A balancing wall 270 forming a balance chamber 225 is provided on the opposite side of the piston chamber 224 of the piston 260. The lower end of the balance wall 270 is in contact with the connection hub 220 and the upper end thereof is in close contact with the extension portion 262 of the piston 260. A sealing member 272 is interposed between the extended portion 262 of the piston 260 and the upper end of the balance wall 270 to maintain the airtightness of the balance chamber 225. The balance wall 270 is supported by a snap ring 274 installed on the connection hub 220.

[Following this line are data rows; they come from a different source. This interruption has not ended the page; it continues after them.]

section
/-! SUPPORT. LDI followed by PRN, and the writer of the running flag (41_load_print_halt.md). -/

namespace Sys2Proof

open Machine

/-- Settles O28: PRN emits the register in the state that LDI left, where it holds the immediate. -/
theorem prnAfterLdiEmitsTheImmediate : Obligations.PrnAfterLdiEmitsTheImmediate := by
  intro s r imm
  have hvalue : ((s.setReg r imm.toNat).advance .ldi).reg r = imm := by simp
  refine ⟨_, _, exec_ldi_regByte s r imm, exec_prn_regByte _ r, ?_⟩
  rw [State.advance_out, State.emit_out, hvalue]
  rfl

/-- Settles O33: a fault leaves the flag, and so does every completed instruction but HLT; a step starts with the flag
set. -/
theorem onlyHltWritesRunning : Obligations.OnlyHltWritesRunning := by
  refine ⟨fun i s t h => ?_, fun s t h => ?_⟩
  · obtain ⟨c, rfl, -⟩ | hc := exec_next h
    · exact .inl rfl
    · by_cases hi : i = .hlt
      · exact .inr ⟨hi, by rw [hc.running, if_pos hi]⟩
      · exact .inl (by rw [hc.running, if_neg hi])
  · obtain ⟨⟨hr, -⟩, ⟨c, -, rfl⟩ | ⟨i, hf, -, hc⟩⟩ := step_outcome h
    · exact .inl hr
    · cases ht : t.running with
      | true => exact .inl rfl
      | false =>
        obtain rfl := hc.hlt_of_stopped hr ht
        exact .inr ⟨rfl, (fetch_opcode hf).2⟩

end Sys2Proof
end

section
/-! SUPPORT. The ALU block as arithmetic on bytes, its contract and its unsupported tags, and the fault kinds of each
instruction (42_alu.md; 60_exceptions.md R160). -/

namespace Sys2Proof

open Machine

/-! ### Results -/

theorem toNat_aluResult (op : AluOp) (va vb : Byte) :
    (aluResult op va vb).toNat = op.exact va.toNat vb.toNat % 256 :=
  toNat_wrap8 _

theorem aluResult_add (va vb : Byte) : aluResult .add va vb = va + vb :=
  BitVec.eq_of_toNat_eq (by rw [toNat_aluResult, BitVec.toNat_add]; rfl)

theorem aluResult_mul (va vb : Byte) : aluResult .mul va vb = va * vb :=
  BitVec.eq_of_toNat_eq (by rw [toNat_aluResult, BitVec.toNat_mul]; rfl)

/-- Settles O23: a result is the exact one modulo 256. -/
theorem aluResultsAreModulo256 : Obligations.AluResultsAreModulo256 := fun va vb =>
  ⟨toNat_aluResult .add va vb, toNat_aluResult .mul va vb⟩

/-- Settles O26: the ALU's operations are addition and multiplication of bytes, where these laws hold. -/
theorem aluArithmeticLaws : Obligations.AluArithmeticLaws := by
  intro a b c
  simp only [aluResult_add, aluResult_mul]
  exact ⟨BitVec.add_comm a b, BitVec.mul_comm a b, BitVec.add_assoc a b c, BitVec.mul_assoc a b c, BitVec.mul_add,
    BitVec.add_zero a, BitVec.mul_one a⟩

/-! ### The contract (42_alu.md R120, R121, R123) -/

/-- A supported tag on two registers: the exact result modulo 256 goes to the first, and nothing else changes. -/
theorem aluApply_regByte (op : AluOp) (s : State) (a b : Fin 8) :
    ∃ t, aluApply op.tag (regByte a) (regByte b) s = .ok t ∧
      (t.reg a).toNat = op.exact (s.reg a).toNat (s.reg b).toNat % 256 ∧
      (∀ j, j ≠ a → t.reg j = s.reg j) ∧ t = { s with x := t.x } := by
  refine ⟨_, aluApply_ok op s (checkReg_regByte a) (checkReg_regByte b), ?_, fun j hj => ?_, rfl⟩
  · rw [State.reg_setReg_self, wrap8_toNat, toNat_aluResult]
  · exact State.reg_setReg_of_ne s a j _ hj.symm

/-- Settles O24: the contract, for the tag of ADD and for that of MUL. -/
theorem aluWritesOnlyRegisterA : Obligations.AluWritesOnlyRegisterA := fun s a b =>
  ⟨aluApply_regByte .add s a b, aluApply_regByte .mul s a b⟩

theorem ofTag_of_unsupported {tag : BitVec 2} (h : tag = 0b10 ∨ tag = 0b11) :
    AluOp.ofTag tag = .error (.unsupportedAluOperation tag) := by
  obtain rfl | rfl := h <;> rfl

/-- An unsupported tag is refused whatever the operand bytes are (log entry 4). -/
theorem aluApply_of_unsupported {tag : BitVec 2} (a b : Byte) (s : State) (h : tag = 0b10 ∨ tag = 0b11) :
    aluApply tag a b s = .error (.unsupportedAluOperation tag) := by
  simp only [aluApply, ofTag_of_unsupported h, bind, Except.bind]

/-- Settles O25: the ALU refuses the tag, and the end of the instruction records that cause. -/
theorem unsupportedAluTagsFault : Obligations.UnsupportedAluTagsFault := by
  intro s a b tag op h
  rw [aluApply_of_unsupported a b s h, retire_error]
  rfl

/-! ### Fault kinds -/

/-- Settles O22: an instruction completes and keeps the fault status, or takes one of its causes: a register operand
above 7, which HLT has none of, or the stack fault of PUSH or of POP. -/
theorem faultKindsByInstruction : Obligations.FaultKindsByInstruction := by
  intro i s t _ h
  obtain ⟨c, rfl, ⟨d, hd, -, rfl⟩ | ⟨r, rfl, -, rfl⟩ | ⟨r, rfl, -, rfl⟩⟩ | hc := exec_next h
  · cases i with
    | hlt => cases hd
    | ldi _ _ | prn _ | mul _ _ => exact .inr ⟨rfl, rfl⟩
    | push _ | pop _ => exact .inr (.inl ⟨rfl, rfl⟩)
  · exact .inr (.inr rfl)
  · exact .inr (.inr rfl)
  · cases i with
    | hlt => exact hc.fault
    | _ => exact .inl hc.fault

end Sys2Proof
end

section
/-! SUPPORT. The stack faults of PUSH and POP of an existing register, and PUSH followed by POP (43_stack.md). -/

namespace Sys2Proof

open Machine

/-! ### The stack faults -/

theorem exec_push_regByte_of_zero {s : State} (r : Fin 8) (h : s.sp = 0) :
    exec (.push (regByte r)) s = .next (s.raise (some (Opcode.byte .push)) (.stackOverflow s.sp)) := by
  simp only [exec, execPush, regRead_of_checkReg (checkReg_regByte r), bind, Except.bind, pushByte_of_zero _ h,
    retire_error]

theorem exec_pop_regByte_of_gt {s : State} (r : Fin 8) (h : popLimit < s.sp.toNat + 1) :
    exec (.pop (regByte r)) s = .next (s.raise (some (Opcode.byte .pop)) (.stackUnderflow s.sp)) := by
  simp only [exec, execPop, popInto_of_gt (checkReg_regByte r) h, retire_error]

/-- Under every limit, a pop into an existing register underflows exactly when SP + 1 exceeds it (43_stack.md R144). -/
theorem popInto_underflow_iff (limit : Nat) (s : State) (r : Fin 8) :
    popInto limit (regByte r) s = .error (.stackUnderflow s.sp) ↔ limit < s.sp.toNat + 1 := by
  refine ⟨fun h => ?_, popInto_of_gt (checkReg_regByte r)⟩
  by_contra hle
  rw [popInto_of_le (checkReg_regByte r) (Nat.not_lt.mp hle)] at h
  cases h

/-- Settles O19: from the effect of PUSH with SP = 0, whose recorded detail is SP. -/
theorem pushAtZeroOverflows : Obligations.PushAtZeroOverflows := by
  intro s r h
  rw [exec_push_regByte_of_zero r h, h]
  rfl

/-- Settles O20: above 0xF4 from the effect of POP beyond the limit, at 0xF4 from what POP loads within it, under every
legal limit by `popInto_underflow_iff`. -/
theorem popAboveLimitUnderflows : Obligations.PopAboveLimitUnderflows := by
  refine ⟨rfl, fun s r h => ?_, fun s r h => ?_, fun limit s r _ _ => popInto_underflow_iff limit s r⟩
  · exact exec_pop_regByte_of_gt r (Nat.succ_lt_succ h)
  · have hsp : s.sp.toNat = 0xF4 := by rw [h]; rfl
    obtain ⟨t, ht, hload, hmoved, -⟩ := popLoadsFromTheStack s r hsp.le
    refine ⟨t, ht, hsp ▸ hload, fun hr => BitVec.eq_of_toNat_eq ?_⟩
    rw [hmoved hr, hsp]
    rfl

/-- Settles O21: PUSH and POP of an existing register complete and keep the fault status, or take their stack fault. -/
theorem stackAccessesStayInMemory : Obligations.StackAccessesStayInMemory := by
  refine fun s t r => ⟨fun h => ?_, fun h => ?_⟩
  · by_cases h0 : s.sp = 0
    · obtain rfl := exec_next_unique h (exec_push_regByte_of_zero r h0)
      exact .inr rfl
    · obtain rfl := exec_next_unique h (exec_push_regByte r h0)
      exact .inl rfl
  · by_cases hl : s.sp.toNat + 1 ≤ popLimit
    · obtain rfl := exec_next_unique h (exec_pop_regByte r hl)
      exact .inl rfl
    · obtain rfl := exec_next_unique h (exec_pop_regByte_of_gt r (Nat.lt_of_not_le hl))
      exact .inr rfl

/-! ### PUSH followed by POP -/

/-- Settles O27: POP reads the address PUSH wrote, and moves SP back up by the 1 that PUSH moved it down. -/
theorem pushThenPopRestores : Obligations.PushThenPopRestores := by
  intro s r h1 hlimit
  have hlimit : s.sp.toNat ≤ 0xF5 := hlimit
  have h0 : s.sp ≠ 0 := fun h => by simp [h] at h1
  obtain ⟨t, ht, htsp, haddr, hstored, -, htregs, -, -, htfault, -⟩ := pushStoresTheOldValue s r h0
  obtain ⟨u, hu, hloaded, husp, huregs, -, -, -, hufault, -⟩ := popLoadsFromTheStack t r (by omega)
  have hr : u.reg r = s.reg r := by rw [hloaded, ← haddr, hstored]
  have hregs : ∀ j, u.reg j = s.reg j := by
    intro j
    by_cases hj : j = r
    · exact hj ▸ hr
    · by_cases hjsp : j = Config.spIndex
      · subst hjsp
        have hup : u.sp.toNat = s.sp.toNat := by rw [husp (Ne.symm hj), htsp]; omega
        exact BitVec.eq_of_toNat_eq hup
      · rw [huregs j hj hjsp, htregs j hjsp]
  exact ⟨t, u, ht, hu, hr, hregs Config.spIndex, hregs, hufault.trans htfault⟩

end Sys2Proof
end

section
/-! SUPPORT. A fault's record, the host's actions on the invariant, refused loads and the debug read port
(60_exceptions.md). -/

namespace Sys2Proof

open Machine

/-! ### Refused loads (60_exceptions.md R172) -/

theorem load_of_too_long {bytes : List Nat} (s : State) (h : 256 < bytes.length) :
    load bytes s = (.outOfBounds 256, s) := by
  have hlong : Config.memSize < bytes.length := h
  rw [load, if_pos hlong]
  rfl

theorem load_of_not_fresh {s : State} {bytes : List Nat} (hp : s.phase ≠ .fresh) (hl : bytes.length ≤ 256) :
    load bytes s = (.alreadyLoaded, s) := by
  have hfit : ¬ Config.memSize < bytes.length := Nat.not_lt.mpr hl
  rw [load, if_neg hfit, if_pos hp]

/-- Settles O47: by the two refusals of load. -/
theorem refusedLoadsChangeNothing : Obligations.RefusedLoadsChangeNothing := fun s _ =>
  ⟨load_of_too_long s, load_of_not_fresh⟩

/-! ### The invariant under the host's actions (60_exceptions.md R173) -/

/-- A machine that differs from reset only in a canonical memory and in being Loaded meets the invariant. -/
theorem Inv.of_loaded {m : Memory} (h : m.wf) : Inv { State.reset with mem := m, phase := .loaded } where
  mem := h
  pc := Nat.zero_le _
  out := Nat.le_refl _
  detail := rfl
  faulted hk := absurd rfl hk
  halted hr := nomatch hr
  unstarted _ := rfl
  fresh hp := nomatch hp

/-- A Fresh machine is the reset machine (10_state.md R28, R31). -/
theorem Inv.eq_reset {s : State} (h : Inv s) (hp : s.phase = .fresh) : s = State.reset := by
  have hs := h.unstarted (hp ▸ nofun)
  rwa [h.fresh hp, hp] at hs

theorem Inv.load {s : State} (h : Inv s) (bytes : List Nat) : Inv (load bytes s).2 := by
  by_cases hl : bytes.length ≤ 256
  · by_cases hp : s.phase = .fresh
    · rw [load_fresh hp hl, h.eq_reset hp]
      exact Inv.of_loaded (Memory.wf_store Memory.wf_nil _ _)
    · rwa [load_of_not_fresh hp hl]
  · rwa [load_of_too_long s (Nat.lt_of_not_le hl)]

/-- The start of a run keeps the invariant: where a fault or a halt is recorded the phase is Started already. -/
theorem Inv.start {s : State} (h : Inv s) : Inv s.start where
  mem := h.mem
  pc := h.pc
  out := h.out
  detail := h.detail
  faulted hk := by
    obtain ⟨hr, hpc, hop, -⟩ := h.faulted hk
    exact ⟨hr, hpc, hop, rfl⟩
  halted hr := ⟨(h.halted hr).1, rfl⟩
  unstarted hp := absurd rfl hp
  fresh hp := nomatch hp

/-- Steps in a row keep the invariant, since one step does. -/
theorem Inv.runLoop {s : State} (h : Inv s) (n : Nat) : Inv (runLoop n s) := by
  induction n generalizing s with
  | zero => exact h
  | succ n ih =>
    by_cases hd : s.dispatcher = .running
    · obtain ⟨t, hs⟩ := step_of_running hd
      rw [runLoop_of_step hs]
      exact ih (h.of_step hs)
    · rwa [runLoop_of_not_running hd]

/-- Settles O43: the invariant holds at reset; a load, the start of a run and each of its steps keep it; a debug read
leaves the state as it is. -/
theorem hostActionsKeepTheInvariant : Obligations.HostActionsKeepTheInvariant := by
  intro a s h
  cases a with
  | reset => exact Inv.at_reset
  | load bytes => exact h.load bytes
  | run => exact h.start.runLoop runBound
  | debugRead sel => exact h

/-! ### Taking a fault (60_exceptions.md R163) -/

theorem opcodeByte?_eq (s : State) : s.opcodeByte? = if s.pc ≤ 255 then some (s.mem.read s.pc) else none := by
  split
  · next h => exact opcodeByte?_of_lt (Nat.lt_succ_of_le h)
  · next h => exact opcodeByte?_of_ge (Nat.lt_of_not_le h)

/-- Settles O35: a step that records a fault is the started state with a cause raised over the byte at pc; a completed
instruction keeps the fault status, which was clear. -/
theorem faultsArePrecise : Obligations.FaultsArePrecise := by
  intro s t h hk
  obtain ⟨⟨-, hnone⟩, ⟨c, -, rfl⟩ | ⟨i, -, -, hc⟩⟩ := step_outcome h
  · exact ⟨rfl, rfl, opcodeByte?_eq s⟩
  · exact absurd (hc.fault ▸ hnone) hk

/-! ### The debug read port (60_exceptions.md R176, R178) -/

theorem debugRead_mem_of_lt (s : State) {a : Nat} (h : a < 256) :
    debugRead (.mem a) s = .value ((s.mem.read a).setWidth 9) := by
  rw [debugRead, memRead_of_lt s h]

The balance chamber 225 is provided with a return spring 280 for providing an elastic force to the piston 260. In the embodiment of the present invention, the return spring 280 is a dish spring, but the scope of the present invention is not limited thereto and may be a coil spring or other kinds of springs.

The clutch hub 290 in the automatic transmission has a spline structure on the outer circumferential surface of the friction discs 250 and the clutch retainer 230 has the spline structure on the inner circumferential surface thereof. These friction disks 250 and actuation plates 240 are alternately arranged. The operating balls 240 and the friction discs 250 are supported by a retaining ring 232 provided on the clutch retainer 230.

The first oil hole 214, the second oil hole 215 and the third oil hole 222 are provided in the input shaft 210 and the connection hub 220 to supply oil to the piston chamber 224. do.

The fourth oil hole 212, the fifth oil hole 216 and the sixth oil hole 229 are formed in the input shaft 210 and the connection hub 220 so that oil is supplied to the balance chamber 225 .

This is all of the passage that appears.